This script allows you to download content from the Wayback Machine (archive.org). You can use it to download either the latest version or all versions of web page snapshots within a specified range.

### Arguments

- `-h`, `--help`: Show the help message and exit.
- `-a`, `--about`: Show information about the script and exit.

#### Required Arguments

- `-u`, `--url`: The URL of the web page to download. This argument is required.

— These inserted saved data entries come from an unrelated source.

-- ==== Sys2Proof/Machine/Ops.lean ====
section
/-! DEFINITION. The named operations every meaning is written over: registers, the pc, address translation, the access
check, reading and writing the arena, fetching, taking a fault, and the open slot. -/

namespace Sys2Proof.Machine

/-! ## Registers (R20 to R22) -/

/-- `x[r]`: x0 reads as zero (R21). -/
def Cpu.read (c : Cpu) (r : RegIdx) : Word :=
  if r = 0#5 then 0#32 else c.regs[r.toNat - 1]'(by have := r.isLt; omega)

/-- `x[r] <- v`: a write to x0 is discarded (R21). -/
def Cpu.write (c : Cpu) (r : RegIdx) (v : Word) : Cpu :=
  if r = 0#5 then c else { c with regs := c.regs.set (r.toNat - 1) v (by have := r.isLt; omega) }

/-- The pc redirected (R175). -/
def Cpu.setPc (c : Cpu) (pc : Word) : Cpu := { c with pc := pc }

/-- The address of the next instruction, modulo 2^32 (R8, R23, R175). -/
def Cpu.nextPc (c : Cpu) : Word := c.pc + 4#32

/-! ## The open slot (R31, R39, R181) -/

/-- The live warrior whose slot is open: the one the cursor names. None when the cursor names no warrior or a dead one,
since the step port takes a live warrior's index (R39). -/
def State.slot? (s : State) : Option Warrior :=
  match s.warriors[s.cursor]? with
  | some w => if w.alive then some w else none
  | none => none

/-- Run `k` on the warrior of the open slot. -/
def inSlot (s : State) (k : Warrior → Result) : Result :=
  match s.slot? with
  | some w => k w
  | none => .fault .noOpenSlot

/-- The warrior of the open slot replaced. -/
def State.setSlot (s : State) (w : Warrior) : State := { s with warriors := s.warriors.set s.cursor w }

/-- The CPU state of the open slot's warrior `w` replaced: the only way an instruction changes a context (R26). -/
def State.setCpu (s : State) (w : Warrior) (c : Cpu) : State := s.setSlot { w with cpu := c }

/-! ## Address translation and the access check (R50 to R53) -/

/-- The address decoder, in exact arithmetic over the naturals (R50). -/
def translateAddr (cfg : BattleConfig) (segment offset : Nat) : Nat :=
  (segment * cfg.segmentSize + offset) % cfg.arenaSize

/-- `lin_i(a)`: the linear address of byte `i` of an access at `a`, in segment `RvSegment` (R52). -/
def linAddr (cfg : BattleConfig) (a : Word) (i : Nat) : Nat :=
  translateAddr cfg cfg.rvSegment (a + BitVec.ofNat 32 i).toNat

/-- Is the address in the region? -/
def covers (r : Region) (linear : Nat) : Bool := decide (r.base ≤ linear) && decide (linear < r.base + r.size)

/-- `Accessible(linear, kind)` (R14): no refused region of the kind covers the address (log 4). -/
def accessible (cfg : BattleConfig) (linear : Nat) (kind : AccessKind) : Bool :=
  !cfg.refused.any (fun r => r.kind == kind && covers r linear)

/-- The linear addresses of the `n` bytes at `a`, byte 0 first (R52). -/
def linAddrs (cfg : BattleConfig) (a : Word) (n : Nat) : List Nat := (List.range n).map (linAddr cfg a)

/-- The first of the `n` bytes at `a` that the arena does not admit, if any (R53). -/
def firstRefused (cfg : BattleConfig) (a : Word) (n : Nat) (kind : AccessKind) : Option Nat :=
  (linAddrs cfg a n).find? (fun l => !accessible cfg l kind)

/-! ## The arena's bytes (R28, R54) -/

/-- `mem[a]`; an address that is not listed reads as `Config.unlistedByte` (log 5). -/
def Memory.read : Memory → Nat → Byte
  | [], _ => Config.unlistedByte
  | (b, v) :: m, a => if a = b then v else Memory.read m a

/-- `mem[a] <- v`, keeping the canonical form: writing what an unlisted address reads as removes the entry. -/
def Memory.write : Memory → Nat → Byte → Memory
  | [], a, v => if v = Config.unlistedByte then [] else [(a, v)]
  | (b, u) :: m, a, v =>
    if a < b then if v = Config.unlistedByte then (b, u) :: m else (a, v) :: (b, u) :: m
    else if a = b then if v = Config.unlistedByte then m else (a, v) :: m
    else (b, u) :: Memory.write m a v

/-- The canonical form: strictly rising addresses, and no entry equal to what an unlisted address reads as. -/
abbrev Memory.wf (m : Memory) : Prop :=
  m.Pairwise (fun c d => c.1 < d.1) ∧ ∀ c ∈ m, c.2 ≠ Config.unlistedByte

/-- Every listed address exists: it lies in `[0, size)` (R51, R63). -/
abbrev Memory.within (m : Memory) (size : Nat) : Prop := ∀ c ∈ m, c.1 < size

/-! ## The arena's transactions (R55 to R57) -/

/-- Byte `i` of the access at `a`, as the arena holds it. -/
def State.byteAt (s : State) (a : Word) (i : Nat) : Byte := Memory.read s.mem (linAddr s.config a i)

/-- `MemRead(a, n, kind)` (R55): every byte checked, then the little-endian value, zero-extended to a Word. -/
def memRead (s : State) (a : Word) (n : Nat) (kind : AccessKind) : Except WarriorFault Word :=
  match firstRefused s.config a n kind with
  | some l => .error (.memoryFault l kind)
  | none => .ok (leWord ((List.range n).map (s.byteAt a)))

/-- Commit one byte and notify the registered listener with the current phase (R56, R57); with no listener the
notification goes nowhere (R30). -/
def State.commitByte (s : State) (linear : Nat) (v : Byte) : State :=
  { s with
    mem := Memory.write s.mem linear v
    notifications := if s.listener then s.notifications ++ [⟨linear, v, s.phase⟩] else s.notifications }

/-- The first `n` bytes of `v` committed at `a`, in ascending order (R56). -/
def State.commitBytes (s : State) (a : Word) (v : Word) : Nat → State
  | 0 => s
  | n + 1 => (s.commitBytes a v n).commitByte (linAddr s.config a n) (byteOf v n)

/-- `MemWrite(a, n, v)` (R56): every byte checked before any is written. -/
def memWrite (s : State) (a : Word) (n : Nat) (v : Word) : Except WarriorFault State :=
  match firstRefused s.config a n .write with
  | some l => .error (.memoryFault l .write)
  | none => .ok (s.commitBytes a v n)

/-- The instruction word at `pc`: four bytes with access kind Fetch (R80, R172). -/
def fetch (s : State) (pc : Word) : Except WarriorFault Word := memRead s pc 4 .fetch

/-! ## Events and faults (R176 to R180, R190) -/

/-- Emit an event on the host port (R190). -/
def State.emit (s : State) (e : Event) : State := { s with events := s.events ++ [e] }

/-- TAKING A FAULT is the death of the warrior `w` of the open slot (R179): `alive` becomes false and `Death` is emitted.
Nothing else changes (R177): no register, no pc, no byte, no notification. There is no saved pc, cause, vector or mode,
and no return from it (R180), so this one operation is the whole of exception handling. -/
def State.takeFault (s : State) (w : Warrior) (f : WarriorFault) : State :=
  (s.setSlot { w with alive := false }).emit (.death s.cursor w.label f)

/-! ## The two ends of an instruction (R171, R175) -/

/-- The instruction writes `v` to `rd` and the pc goes to `pc` (R175). -/
def retire (s : State) (w : Warrior) (rd : RegIdx) (v : Word) (pc : Word) : Result :=
  .next (s.setCpu w ((w.cpu.write rd v).setPc pc))

/-- The instruction writes no register and the pc goes to `pc`. -/
def goTo (s : State) (w : Warrior) (pc : Word) : Result := .next (s.setCpu w (w.cpu.setPc pc))

/-- The step after a next state. -/
def onNext (f : State → State) : Result → Result
  | .next s => .next (f s)
  | .fault r => .fault r
  | .refused r => .refused r

end Sys2Proof.Machine
end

#### Mode Selection (Choose One)

- `-c`, `--current`: Download the latest version of each file snapshot. You will get a rebuild of the current website with all available files (but not any original state because new and old versions are mixed).
- `-f`, `--full`: Download snapshots of all timestamps. You will get a folder per timestamp with the files available at that time.
- `-s`, `--save`: Save a page to the Wayback Machine. (beta)

#### Optional Arguments

- `-l`, `--list`: Only print the snapshots available within the specified range. Does not download the snapshots.
- `-e`, `--explicit`: Only download the explicit given url. No wildcard subdomains or paths.
- `-o`, `--output`: The folder where downloaded files will be saved.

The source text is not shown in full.